Matter-wave localization in a random potential

TL;DR

This paper investigates the localization behavior of Bose-Einstein condensates in disordered potentials using numerical and variational methods, revealing exponential tails and oscillatory dynamics characteristic of Anderson localization.

Contribution

It provides a combined numerical and variational analysis of BEC localization in disordered potentials, including the effects of weak interactions and dynamic expansion behavior.

Findings

Localized BECs exhibit exponential tails similar to Anderson localization.

The BEC becomes trapped in localized states after initial expansion.

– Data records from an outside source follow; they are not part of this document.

/-- Settles O44: neither sum loses its two low bits, and those of M_OFF are its remainder mod 4. -/
theorem maskLaneNeedsTwoLowBits : Obligations.MaskLaneNeedsTwoLowBits := by
  intro off i
  constructor
  · exact (toNat_add_ofNat_mod_four off i).symm
  · have low : (off.extractLsb' 0 2).toNat = off.toNat % 4 := BitVec.extractLsb'_toNat 0 2 off
    rw [low, lane, ← Nat.add_mod]

end Sys2Proof.Machine
end

section
/-! The internal primitives do all or nothing: APPEND (O37) and CONSUME (O38), whose unwritten form is O57. -/

namespace Sys2Proof.Machine

/-- Settles O37: inside the capacity APPEND is the choice between writing all its bytes and running short. -/
theorem appendWritesAllOrNothing : Obligations.AppendWritesAllOrNothing := by
  intro d w c s
  refine ⟨append_of_outside d s, fun inside fits => ?_, fun inside short => ?_⟩
  · have written : append d w c s = .ok (memWriteBytes d w s, w + s.length) := by
      rw [append_of_inside d s inside, if_pos fits]
    exact ⟨_, written, holdsAt_memWriteBytes d w s, sameOutside_memWriteBytes d w s.length s rfl⟩
  · rw [append_of_inside d s inside, if_neg (Nat.not_le.2 short)]

/-- Settles O38: a range that holds values holds some sequence of bytes, and CONSUME answers that sequence. -/
theorem consumeReadsAllOrNothing : Obligations.ConsumeReadsAllOrNothing := by
  intro k m r l
  refine ⟨consume_of_outside m, fun inside enough written => ?_, consume_of_short m⟩
  obtain ⟨bs, rfl, holds⟩ := holdsAt_of_written written
  exact ⟨bs, consume_of_holdsAt inside enough holds, rfl, holds⟩

end Sys2Proof.Machine
end

section
/-! How a write of CMD ends: the halt (O11), the reserved words (O10), the range conditions (O13), then the command's own
condition, in the order of R149 (O14). Last, ENCODE without room for its header (O24). -/

namespace Sys2Proof.Machine

/-! ### The checks before the command's own -/

/-- A step whose next action writes CMD is that write of CMD (R33). -/
theorem step_of_commandWord {s : State} {rest : List HostAction} {w : Byte}
    (next : s.actions = .set 0x00 w.toNat :: rest) : step s = commandWrite w { s with actions := rest } :=
  (step_of_action next).trans (hostSet_commandPort w _)

theorem commandWrite_of_legal {w : Byte} {i : Instr} (legal : decodeCommand w = .ok i) (s : State) :
    commandWrite w s = exec i s := by
  rw [commandWrite, legal]

/-- A halted block answers every word with its own state (R148): a legal one at its command's first check, a reserved one
before FAULT.ILLCMD is raised. -/
theorem commandWrite_of_halted {s : State} (w : Byte) (halt : s.fault ≠ 0) : commandWrite w s = .next s := by
  obtain ⟨i, legal, he⟩ | ⟨e, -, -, he⟩ | ⟨e, -, running, -⟩ := commandWrite_cases w s
  · rw [he]
    exact exec_of_halted (encode_of_decodeCommand legal).1 halt
  · exact he
  · exact absurd running halt

/-- The first fault of a running block is all that FAULT then holds (R146, R147). -/
theorem raiseFault_of_running (bit : Byte) {s : State} (running : s.fault = 0) :
    raiseFault bit s = { s with fault := bit } :=
  congrArg (fun fault => { s with fault := fault }) (raiseFault_fault_of_clear bit s running)

theorem commandWrite_of_reserved {s : State} {w : Byte} (running : s.fault = 0)
    (reserved : ∀ i, decodeCommand w ≠ .ok i) : commandWrite w s = .next { s with fault := faultIllCmd } := by
  obtain ⟨i, legal, -⟩ | ⟨e, -, halt, -⟩ | ⟨e, -, -, he⟩ := commandWrite_cases w s
  · exact absurd legal (reserved i)
  · exact absurd running halt
  · rw [he, raiseFault_of_running _ running]

/-- Settles O11. -/
theorem haltedBlockIgnoresEveryCommandWord : Obligations.HaltedBlockIgnoresEveryCommandWord :=
  fun s rest w next halt =>
    (step_of_commandWord next).trans (commandWrite_of_halted (s := { s with actions := rest }) w halt)

/-- A step that takes a reserved word in a running block sets FAULT.ILLCMD and changes nothing else (R147). -/
theorem step_of_reservedWord {s : State} {rest : List HostAction} {w : Byte} (next : s.actions = .set 0x00 w.toNat :: rest)
    (running : s.fault = 0) (reserved : ∀ i, decodeCommand w ≠ .ok i) :
    step s = .next { s with actions := rest, fault := faultIllCmd } :=
  (step_of_commandWord next).trans (commandWrite_of_reserved (s := { s with actions := rest }) running reserved)

/-- Settles O10: a word that is none of the four legal ones decodes to no command. -/
theorem reservedCommandWordSetsIllcmd : Obligations.ReservedCommandWordSetsIllcmd := by
  intro s rest w next running notEncode notDecode notMaskSrc notMaskDst
  refine step_of_reservedWord next running fun i legal => ?_
  obtain ⟨word, -⟩ | ⟨word, -⟩ | ⟨word, -⟩ | ⟨word, -⟩ := legalWord_of_decodeCommand legal
  · exact notEncode word
  · exact notDecode word
  · exact notMaskSrc word
  · exact notMaskDst word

Localized BECs show breathing oscillations around a mean shape.

Abstract

By numerical and variational solution of the Gross-Pitaevskii equation, we studied the localization of a noninteracting and weakly-interacting Bose-Einstein condensate (BEC) in a disordered cold atom lattice and a speckle potential. In the case of a single BEC fragment, the variational analysis produced good results. For a weakly disordered potential, the localized BECs are found to have an exponential tail as in weak Anderson localization. We also investigated the expansion of a noninteracting BEC in these potential. We find that the BEC will be locked in an appropriate localized state after an initial expansion and will execute breathing oscillation around a mean shape when a BEC at equilibrium in a harmonic trap is suddenly released into a disorder potential.